After deciding on a topic for this project we began to research the rattleback in depth. We began by searching the internet for information that might be of some use. We were finally able to contact Monica Schulze from the Department of Physics and Astronomy at the University of Canterbury in New Zealand.

     Ms. Schulze had done a paper [4] on the non-mathematical analysis of the motions of a semi-ellipsoidal spinner for her thesis. Her report provided us with a list of references that were used in her paper. Among these references was a paper by Kane, "Realistic Mathematical Modeling of the Rattleback" [3]. We contacted several local and college libraries but were unable to come up with any of the references that were listed. At the same time we were also searching for information on where we might be able to locate some of these articles through the internet. After days of searching and e-mailing many sites including many prominent universities and not coming up with anything which would be of help to us we finally decided to e-mail the library at Texas Tech University to see if they could provide any suggestions. We were truly surprised then, when they e-mailed us back the next day to say that they had Ref [3] and three other articles referenced in Ref [4] located in their library. Since Texas Tech is over 100 miles away from us we had them fax the articles to our local library where we were finally able to obtain them and continue on with our project.

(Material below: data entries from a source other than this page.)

-- ==== Sys2Proof/Machine/AdcOps.lean ====
section
/-! DEFINITION. Shared operations of the feedback converter: codes, positions, frame-table claims, injections, swaps,
slice and channel correction, and the battery conditions that its results drive
(07_feedback_converter.md R155 to R175; 13_supply_events.md R294 to R297). -/

namespace Sys2Proof.Machine

def State.modAdc (s : State) (f : Adc → Adc) : State := { s with adc := f s.adc }

/-- A code that scan and injection may name (07 R157). -/
def scanCode (c : Nat) : Bool :=
  decide (c < 0x20) || c == 0x40 || (0x44 ≤ c && c ≤ 0x58) || (0x60 ≤ c && c ≤ 0x6B)

/-- Some code that scan and injection may name, by a free number (00_scope.md R7; log 4). -/
def anyScanCode (v : Nat) : Nat := if scanCode (v % 0x6C) then v % 0x6C else v % 0x20

/-- A frame-table code of domain d (07 R157, R159). -/
def frameCode (d c : Nat) : Bool :=
  (4 * d ≤ c && c < 4 * d + 4) || (0x10 + 4 * d ≤ c && c < 0x14 + 4 * d) || c == 0x20 + d || c == 0x24 + d ||
    c == 0x28 + d || c == 0x2C + d || c == 0x30 + d

/-- A pair code (07 R157). -/
def pairCode (c : Nat) : Bool := 0x20 ≤ c && c ≤ 0x27

/-- A marker code, which claims no slot (07 R157). -/
def markerCode (c : Nat) : Bool := 0x30 ≤ c && c ≤ 0x33

/-- The frame of the loop that a code feeds, in slots; none for the rail feedforward (07 R159). -/
def State.codeFrame (s : State) (d c : Nat) : Option Nat :=
  if c < 0x10 then some (s.audioH d / 4)
  else if c < 0x20 then some (s.supplyH d / 4)
  else if 0x24 ≤ c ∧ c < 0x28 then none
  else some (s.outerF d / 4)

/-- An entry that keeps the rules of R159 within its share (07 R159). -/
def State.entryOk (s : State) (i : Nat) : Bool :=
  let d := i / 48
  let c := s.get (R.ADC_FRAME.CODE i)
  let n := s.get (R.ADC_FRAME.PER i) + 1
  frameCode d c && decide (s.get (R.ADC_FRAME.PHS i) < n) &&
    (match s.codeFrame d c with
     | some f => f == n && s.frameEntry d c == some (i - 48 * d) &&
         !((List.range 48).any fun k => 48 * d + k != i && s.get (R.ADC_FRAME.CODE (48 * d + k)) == c)
     | none => true)

/-- An entry fires in a slot (07 R159). -/
def State.fires (s : State) (i slot : Nat) : Bool :=
  slot % (s.get (R.ADC_FRAME.PER i) + 1) == s.get (R.ADC_FRAME.PHS i)

/-- Latent errors of an entry of the converter's memories (07 R175). -/
def State.adcEcc (s : State) (k : Nat) : Nat := tblGet (fun _ => 0) s.adc.ecc k

/-- An entry is read: a single-bit error is corrected, a double-bit error is found; event 0x0607 (07 R175). -/
def State.eccUse (s : State) (k tab idx : Nat) : State :=
  if s.adcEcc k = 1 then (s.modAdc fun a => { a with ecc := tblErase a.ecc k }).setB R.ADC_STAT.ECCCOR true
  else if s.adcEcc k = 2 then
    ((s.modAdc fun a => { a with ecc := tblPut a.ecc k 3 }).setB R.ADC_STAT.ECCERR true).raise 0x0607 2 (le 1 tab ++ le 1 idx)
  else s

/-- An entry whose domain runs and that is in use (07 R159). -/
def State.entryLive (s : State) (i : Nat) : Bool :=
  dstRuns (s.dom (i / 48)).dst && s.get (R.ADC_FRAME.CODE i) != 0xFF

/-- The claim of an entry on a slot: none, its first or its second slot (07 R159, R175). -/
def State.claim (s : State) (slot i : Nat) : Option Bool :=
  let c := s.get (R.ADC_FRAME.CODE i)
  if !s.entryLive i || markerCode c || decide (2 ≤ s.adcEcc i) then none
  else if s.fires i slot then some false
  else if pairCode c && decide (1 ≤ slot) && s.fires i (slot - 1) then some true
  else none

/-- The entries that claim a slot, with their half (07 R159). -/
def State.claims (s : State) (slot : Nat) : List (Nat × Bool) :=
  (List.range 192).filterMap fun i => (s.claim slot i).map fun h => (i, h)

/-- The winner: the domain that entered PRECHARGE earliest, then the lowest index (07 R160). -/
def State.slotWinner (s : State) : List (Nat × Bool) → Option (Nat × Bool)
  | [] => none
  | c :: t =>
    match s.slotWinner t with
    | some w =>
      if (s.dom (w.1 / 48)).seq < (s.dom (c.1 / 48)).seq then some w else some c
    | none => some c

/-- The slice at a position (07 R155). -/
def State.sliceAt (s : State) (p : Nat) : Nat :=
  if p < 8 then bitsAt (s.get R.ADC_SMAP0.POS0_7) (4 * p) 4 else bitsAt (s.get R.ADC_SMAP1.POS8_11) (4 * (p - 8)) 4

/-- A slice put at a position. -/
def State.setSliceAt (s : State) (p k : Nat) : State :=
  if p < 8 then s.set R.ADC_SMAP0.POS0_7 (setBits (s.get R.ADC_SMAP0.POS0_7) (4 * p) 4 k)
  else s.set R.ADC_SMAP1.POS8_11 (setBits (s.get R.ADC_SMAP1.POS8_11) (4 * (p - 8)) 4 k)

/-- A conversion that will not come: an ISP input is missing for IL, a scan conversion is done with (03 R61; 07 R170, R175). -/
def State.noConv (s : State) : Owner → State
  | .frame i _ =>
    let c := s.get (R.ADC_FRAME.CODE i)
    if 0x10 ≤ c ∧ c < 0x20 then
      s.modDom (i / 48) fun x => { x with ispMiss := tblSet (fun _ => false) x.ispMiss (c % 4) true }
    else s
  | .scan _ _ => s.modAdc fun a => { a with scanOut := a.scanOut - 1 }
  | _ => s

/-- A losing entry delivers no conversion: COLL, CIDX, event 0x0603; an ISP input is missing for IL (07 R160; 03 R61). -/
def State.collide (s : State) (win lose : Nat) : State :=
  (((s.setB R.ADC_STAT.COLL true).set R.ADC_STAT.CIDX lose).raise 0x0603 2 (le 1 lose ++ le 1 win ++ le 3 s.now)).noConv
    (.frame lose false)

/-- A conversion is fixed for a slot (07 R161). -/
def State.addConv (s : State) (slot : Nat) (o : Owner) : State :=
  s.modAdc fun a => { a with convs := a.convs ++ [{ slot := slot, slice := s.sliceAt (slot % 12), own := o }] }

/-- The first converter-cycle boundary at or after a tick (07 R169). -/
def cycleFrom (t : Nat) : Nat := (t + 47) / 48 * 48

/-- The oldest injection without a slot takes one. -/
def giveSlot (slot : Nat) : List Inj → List Inj
  | [] => []
  | q :: t => if q.slot.isNone then { q with slot := some slot } :: t else q :: giveSlot slot t

/-- The injections whose slot has not started: they are pending (07 R169, R173). -/
def State.injPend (s : State) : List Inj :=
  s.adc.inj.filter fun q => match q.slot with
    | none => true
    | some k => decide (s.now < 4 * k)

/-- The owner of a free slot: the oldest injection, the next scan conversion, or nobody. A swap waits for the start of the last marked
injection (07 R161, R169). -/
def State.freeSlot (s : State) (slot : Nat) : State :=
  match s.adc.inj.find? fun q => q.slot.isNone with
  | some q =>
    (s.modAdc fun a => { a with inj := giveSlot slot s.injPend
                                swapAt := if q.marked then max a.swapAt (cycleFrom (4 * slot)) else a.swapAt }).addConv slot
      (.injected q.code q.org)
  | none =>
    match s.adc.scanLeft with
    | (c, q) :: t => (s.modAdc fun a => { a with scanLeft := t, scanOut := a.scanOut + 1 }).addConv slot (.scan c q)
    | [] => s.addConv slot .idle

/-- A request for an injected conversion; the ninth is refused (07 R173). -/
def State.inject (s : State) (code org : Nat) : State :=
  if 8 ≤ s.injPend.length then s.setB R.ADC_INJSTAT.REJ true
  else s.modAdc fun a => { a with inj := s.injPend ++ [{ code := code, org := org, marked := false }] }

/-- A write to ADC_INJ; a code that injection does not know is an error of the host's own making, and any code may be converted
(07 R157, R173; 00_scope.md R7; log 4). -/
def State.injAct (s : State) (code : Nat) : State :=
  if scanCode code then s.inject code 0 else s.bump.inject (anyScanCode (s.freeWord R.ADC_INJ.at).toNat) 0

/-- The boundary that the marked injections which have a slot ask for (07 R169). -/
def markBound (b : Nat) (l : List Inj) : Nat :=
  l.foldl (fun m q => match q.slot with
    | some k => max m (cycleFrom (4 * k))
    | none => m) b

/-- A swap registers: pending injections are marked; the boundary is the next one, or that of the last marked injection (07 R169). -/
def State.swapRegister (s : State) : State :=
  (s.modAdc fun a => { a with swapWait := false, inj := s.injPend.map fun q => { q with marked := true }
                              swapAt := markBound ((s.now / 48 + 1) * 48) s.injPend }).setB R.ADC_CALSTAT.ROTPEND true

/-- A swap is asked for; it registers once the spare is calibrated (07 R167). -/
def State.swapAsk (s : State) : State :=
  if s.bit R.ADC_CALSTAT.ROTPEND then s
  else if s.adc.spareOk then s.swapRegister
  else s.modAdc fun a => { a with swapWait := true }

/-- Rotation runs: INIT, ROTEN and a spare (07 R167). -/
def State.rotates (s : State) : Bool :=
  s.coreRuns && s.bit R.ADC_CALSTAT.INIT && s.bit R.ADC_CALCTL.ROTEN && !s.bit R.ADC_CALSTAT.NOSPARE

/-- The limits of R168 (07 R168). -/
def calOk (c : SliceCal) : Bool :=
  decide (-1024 ≤ c.ofs.toInt) && decide (c.ofs.toInt ≤ 1024) && decide (-5243 ≤ c.gndev.toInt) && decide (c.gndev.toInt ≤ 5243) &&
    c.weightsOk && decide (-31 ≤ c.skew) && decide (c.skew ≤ 31) && c.skewOk

/-- What a calibration leaves. -/
def calOf (c : SliceCal) : Cal := { ofs := c.ofs.toInt, gndev := c.gndev.toInt, w := c.weights, skew := c.skew }

/-- Calibration values come into force for a slice; ADC_SCALs shows them (07 R167, R177). -/
def State.setCal (s : State) (k : Nat) (c : Cal) : State :=
  ((s.modAdc fun a => { a with cals := tblSet (fun _ => {}) a.cals k c, ecc := tblErase a.ecc (512 + k) }).setS (R.ADC_SCAL.OFS k) c.ofs).setS (R.ADC_SCAL.GNDEV k) c.gndev

/-- A slice is out of service for good: BAD, event 0x0601 (07 R168). -/
def State.badSlice (s : State) (k : Nat) (ofs gndev : Int) : State :=
  (s.setI R.ADC_CALSTAT.BAD k true).raise 0x0601 1 (le 1 k ++ le 2 (bitsN 16 ofs) ++ le 2 (bitsN 16 gndev))

/-- Rotation stops without a spare: NOSPARE, event 0x0609 (07 R168). -/
def State.noSpare (s : State) (k : Nat) : State :=
  let s1 := ((s.setB R.ADC_CALSTAT.NOSPARE true).set R.ADC_CALSTAT.SPARE 15).modAdc fun a =>
    { a with spareOk := false, swapWait := false }
  s1.raise 0x0609 1 (le 1 k ++ le 1 (s.get R.ADC_CALSTAT.NEXTPOS))

/-- A double-bit error in the calibration of a slice in service: the slice is BAD, its position delivers nothing, and the
spare is to take the first position so left (07 R175). A swap that is already registered is turned to it (log 77). -/
def State.loseSlice (s : State) (k : Nat) : State :=
  let c := tblGet (fun _ => {}) s.adc.cals k
  let s1 := s.badSlice k c.ofs c.gndev
  let pos := ((List.range 12).filter fun p => s.sliceAt p == k && !s.adc.lost.contains p).take 1
  let s2 := s1.modAdc fun a => { a with lost := a.lost ++ pos }
  if s2.bit R.ADC_CALSTAT.NOSPARE then s2 else s2.swapAsk

/-! ### Corrections -/

/-- The weighted sum of eighteen decisions (07 R162). -/
def decisionSum (b : BitVec 18) : Nat → List Int → Int
  | _, [] => 0
  | i, w :: t => (if b.getLsbD i then w else -w) + decisionSum b (i + 1) t

/-- The slice correction: the code and OVR (07 R162). -/
def sliceCorrect (c : Cal) (b : BitVec 18) (inovl : Bool) : Int × Bool :=
  let z := decisionSum b 0 c.w - c.ofs
  let x := asr (z * (262144 + c.gndev) + 2097152) 22
  let ovr := decide (32767 < x) || decide (x < -32768) || inovl
  (if ovr then (if x < 0 then -32768 else 32767) else x, ovr)

/-- The committed correction of a physical code: CGM with CGS, and COFS (07 R163, R177). -/
def State.corr (s : State) (pc : Nat) : Coef × Int :=
  if pc < 0x40 then
    ({ m := s.reg (R.ADC_CORRM.at pc), s := BitVec.ofNat 5 (s.get (R.ADC_CORRS.CGS pc)) }, s.getS (R.ADC_CORRS.COFS pc))
  else
    ({ m := s.reg (R.ADC_CORRMB.at (pc - 0x40)), s := BitVec.ofNat 5 (s.get (R.ADC_CORRSB.CGS (pc - 0x40))) },
      s.getS (R.ADC_CORRSB.COFS (pc - 0x40)))

/-- The channel correction, and whether it saturated (07 R163). -/
def chanCorrect (k : Coef × Int) (x : Int) : Int × Bool :=
  let a := coefMul k.1 (x - k.2)
  (rnd a, rndSat a)

/-- The physical code that a frame-table code converts, in its first or second slot (07 R157, R163). -/
def physCode (c : Nat) (second : Bool) : Nat :=
  if c < 0x20 then c
  else if c < 0x28 then (if second then 0x4C else 0x48) + c % 4
  else if c < 0x2C then 0x40
  else 0x44 + c % 4

/-! ### Battery -/

/-- VB of a slice-corrected code (13 R294). -/
def State.vbOf (s : State) (x : Int) : Nat :=
  let v := asr ((x - s.getS R.PWR_VBCAL.OFS) * (s.get R.PWR_VBCAL.GAIN : Int) + 32768) 16
  (clampI 0 0xFFFF v).toNat

/-- The CRANK condition begins (13 R295, R308). -/
def State.crankBegin (s : State) (vb : Nat) : State :=
  let s1 := ((s.setB R.PWR_STAT.CRK true).setB R.PWR_STAT.CRSEEN true).incSat R.PWR_CRCNT.CNT
  let s2 := s1.modPwr fun p => { p with crStart := s.now, crExit := none, crLow := vb }
  s2.raise 0x0B01 1 (le 1 (modeCode s.sys.mode) ++ le 2 vb ++ le 2 (s.get R.PWR_VBAT.VBAT))

/-- The CRANK condition ends (13 R295, R308). -/
def State.crankEnd (s : State) : State :=
  let ms := satN 0xFFFF ((s.now - s.pwr.crStart) / 393216)
  let s1 := s.setB R.PWR_STAT.CRK false
  let s2 := if s1.get R.PWR_CRCNT.LONGEST < ms then s1.set R.PWR_CRCNT.LONGEST ms else s1
  let s3 := s2.modPwr fun p => { p with crRun := 0, crExit := none }
  s3.raise 0x0B02 0 (le 1 (modeCode s.sys.mode) ++ le 2 ms ++ le 2 s.pwr.crLow)

/-- A VB update drives the CRANK condition (13 R295). -/
def State.crankUpdate (s : State) (vb : Nat) : State :=
  let th := s.get R.PWR_THR.CRTH
  let ex := s.get R.PWR_THR.CREX
  if s.bit R.PWR_STAT.CRK then
    let s1 := s.modPwr fun p => { p with crLow := min p.crLow vb }
    if vb < ex then s1.modPwr fun p => { p with crExit := none }
    else
      let t0 := s.pwr.crExit.getD s.now
      let s2 := s1.modPwr fun p => { p with crExit := some t0 }
      if t0 + max (s.get R.PWR_CFG.CRDWELL) 1 * 393216 ≤ s.now then s2.crankEnd else s2
  else
    let n := if vb < th then s.pwr.crRun + 1 else 0
    let s1 := s.modPwr fun p => { p with crRun := n }
    if max (s.get R.PWR_CFG.CRN) 1 ≤ n then s1.crankBegin vb else s1

/-- Entry into a derate band: event 0x0B03 (13 R297, R308). -/
def State.bandEvent (s : State) (high : Nat) : State :=
  (s.setB R.PWR_STAT.DRSEEN true).raise 0x0B03 0
    (le 1 high ++ le 2 (s.get R.PWR_VBAT.VB) ++ le 2 (s.get R.PWR_VBAT.VBAT))

/-- A VB update drives the derate bands (13 R297). -/
def State.bandUpdate (s : State) (vb : Nat) : State :=
  let hys := 10 * s.get R.PWR_CFG.DRHYS
  let lo := s.get R.PWR_DRB.LOWTH
  let hi := s.get R.PWR_DRB.HIGHTH
  let s1 :=
    if s.bit R.PWR_STAT.DRL then (if lo + hys ≤ vb then s.setB R.PWR_STAT.DRL false else s)
    else if vb < lo then (s.setB R.PWR_STAT.DRL true).bandEvent 0 else s
  if s1.bit R.PWR_STAT.DRH then (if vb + hys ≤ hi then s1.setB R.PWR_STAT.DRH false else s1)
  else if hi < vb then (s1.setB R.PWR_STAT.DRH true).bandEvent 1 else s1

/-- PWR_VBAT.VB takes a clean battery conversion, and the conditions follow it (13 R294, R295, R297). -/
def State.vbUpdate (s : State) (x : Int) : State :=
  let vb := s.vbOf x
  ((s.set R.PWR_VBAT.VB vb).crankUpdate vb).bandUpdate vb

/-- PWR_VBAT.VBAT takes a clean conversion of code 0x69 (13 R294). -/
def State.vbatUpdate (s : State) (x : Int) : State :=
  s.set R.PWR_VBAT.VBAT (clampI 0 0xFFFF (asr (x + 16384 + 4) 3)).toNat

end Sys2Proof.Machine
end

    Ref [3] was the basis for beginning our project. Kane's 1986 analysis formed the theory for modeling the rattleback. We, with the help of Dr. John Russell of the University of New Mexico School of Engineering, decided to take this analysis to the next level and try to numerically solve the equations allowing predictions about the behavior of the device. We also hoped that this analysis would lead to a graphical interpretation that would simulate its path after varying various input parameters. In order to pursue this endeavor we had to simplify things by assuming no slip. We wanted to solve the equations under the simplest conditions so we could study the rattleback's behavior. We realize that slippage and energy dissipation due to air will occur but felt that performing the experiments in a no slip and simulated vacuum environment was the best starting place for our project.